Nat Genet. 1998 Aug;19(4):340-7. doi: 10.1038/1228.
Stargazer mice have spike-wave seizures characteristic of absence epilepsy, with accompanying defects in the cerebellum and inner ear. We describe here a novel gene, Cacng2, whose expression is disrupted in two stargazer alleles. It encodes a 36-kD protein (stargazin) with structural similarity to the gamma subunit of skeletal muscle voltage-gated calcium (Ca2+) channels. Stargazin is brain-specific and, like other neuronal Ca2+-channel subunits, is enriched in synaptic plasma membranes. In vitro, stargazin increases steady-state inactivation of alpha1 class A Ca2+ channels. The anticipated effect in stargazer mutants, inappropriate Ca2+ entry, may contribute to their more pronounced seizure phenotype compared with other mouse absence models with Ca2+-channel defects. The discovery that the stargazer gene encodes a gamma subunit completes the identification of the major subunit types for neuronal Ca2+ channels, namely alpha1, alpha2delta, beta and gamma, providing a new opportunity to understand how these channels function in the mammalian brain and how they may be targeted in the treatment of neuroexcitability disorders.

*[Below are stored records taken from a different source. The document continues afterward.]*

-- ==== Sys2Proof/Machine/Bits.lean ====
section
/-! DEFINITION. Width-fixed arithmetic and the named conversions (00_scope.md R14 to R16), byte order
(20_memory.md R63), the page functions (R67; 40_address_resolver.md R112). -/

namespace Sys2Proof.Machine

/-- `add16` (R15). -/
def add16 (a b : Word) : Word := a + b
/-- `sub16` (R15). -/
def sub16 (a b : Word) : Word := a - b
/-- `add8` (R15). -/
def add8 (a b : Byte) : Byte := a + b
/-- `zext_16` of a byte (R15). -/
def zext16 (b : Byte) : Word := b.zeroExtend 16

/-- `s8`: the signed value of a byte, -128..+127 (R16). -/
def s8 (b : Byte) : Int := if b.toNat < 0x80 then (b.toNat : Int) else (b.toNat : Int) - 256
/-- `sext_16(b)`: the 16-bit pattern of `s8(b)` mod 2^16 (R16). -/
def sext16 (b : Byte) : Word := BitVec.ofInt 16 (s8 b)
/-- `s4`: the signed value of a nibble, -8..+7 (R16). -/
def s4 (n : BitVec 4) : Int := if n.toNat < 8 then (n.toNat : Int) else (n.toNat : Int) - 16

/-- The word of two bytes, the first read being the low byte: `v = hi : lo` (R63). -/
def littleEndian (lo hi : Byte) : Word := hi ++ lo

/-- `next_in_page`: the successor of a pointer within its page (R67). -/
def nextInPage (p : Word) : Word := (p &&& 0xFF00#16) ||| (add16 p 1 &&& 0x00FF#16)

end Sys2Proof.Machine
end

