-- ==== Sys2Proof/Machine/Nbytes.lean ====
section
/-! DEFINITION. NBYTES, one meaning per addressing mode (40_address_resolver.md R114): it reads no register and no memory. -/

namespace Sys2Proof.Machine

/-- LEN = n_bytes(m), 2 bits (R114, 30_encoding.md R90). -/
def returnLength (m : AddrMode) (s : State) : State := s.ret (.ok (.length (BitVec.ofNat 2 (nBytes m))))

/-- NBYTES IMM (R114). -/
def execNbytesImm (s : State) : Host.Outcome State Fault Refusal := .next (returnLength .immediate s)

/-- NBYTES ABS (R114). -/
def execNbytesAbs (s : State) : Host.Outcome State Fault Refusal := .next (returnLength .absolute s)

/-- NBYTES IMP (R114). -/
def execNbytesImp (s : State) : Host.Outcome State Fault Refusal := .next (returnLength .implied s)

/-- NBYTES ACC (R114). -/
def execNbytesAcc (s : State) : Host.Outcome State Fault Refusal := .next (returnLength .accumulator s)

/-- NBYTES ABX (R114). -/
def execNbytesAbx (s : State) : Host.Outcome State Fault Refusal := .next (returnLength .absoluteX s)

/-- NBYTES ABY (R114). -/
def execNbytesAby (s : State) : Host.Outcome State Fault Refusal := .next (returnLength .absoluteY s)

/-- NBYTES ZP (R114). -/
def execNbytesZp (s : State) : Host.Outcome State Fault Refusal := .next (returnLength .zeroPage s)

/-- NBYTES ZPX (R114). -/
def execNbytesZpx (s : State) : Host.Outcome State Fault Refusal := .next (returnLength .zeroPageX s)

/-- NBYTES ZPY (R114). -/
def execNbytesZpy (s : State) : Host.Outcome State Fault Refusal := .next (returnLength .zeroPageY s)

/-- NBYTES IND (R114). -/
def execNbytesInd (s : State) : Host.Outcome State Fault Refusal := .next (returnLength .indirect s)

/-- NBYTES IZX (R114). -/
def execNbytesIzx (s : State) : Host.Outcome State Fault Refusal := .next (returnLength .indexedIndirect s)

/-- NBYTES IZY (R114). -/
def execNbytesIzy (s : State) : Host.Outcome State Fault Refusal := .next (returnLength .indirectIndexed s)

/-- NBYTES REL (R114). -/
def execNbytesRel (s : State) : Host.Outcome State Fault Refusal := .next (returnLength .relative s)

end Sys2Proof.Machine
end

“凝视者”小鼠具有失神癫痫特有的棘波癫痫发作,同时伴有小脑和内耳缺陷。我们在此描述一个新基因Cacng2,其在两个“凝视者”等位基因中的表达受到破坏。它编码一种36kD的蛋白质(stargazin),与骨骼肌电压门控钙(Ca2+)通道的γ亚基在结构上相似。Stargazin是脑特异性的,并且与其他神经元Ca2+通道亚基一样,在突触质膜中富集。在体外,stargazin增加A类α1型Ca2+通道的稳态失活。与其他具有Ca2+通道缺陷的小鼠失神模型相比,“凝视者”突变体中预期的不适当Ca2+内流效应,可能导致其更明显的癫痫发作表型。“凝视者”基因编码γ亚基这一发现,完成了对神经元Ca2+通道主要亚基类型的鉴定,即α1、α2δ、β和γ,为理解这些通道在哺乳动物大脑中的功能以及在神经兴奋性疾病治疗中如何靶向作用提供了新机会。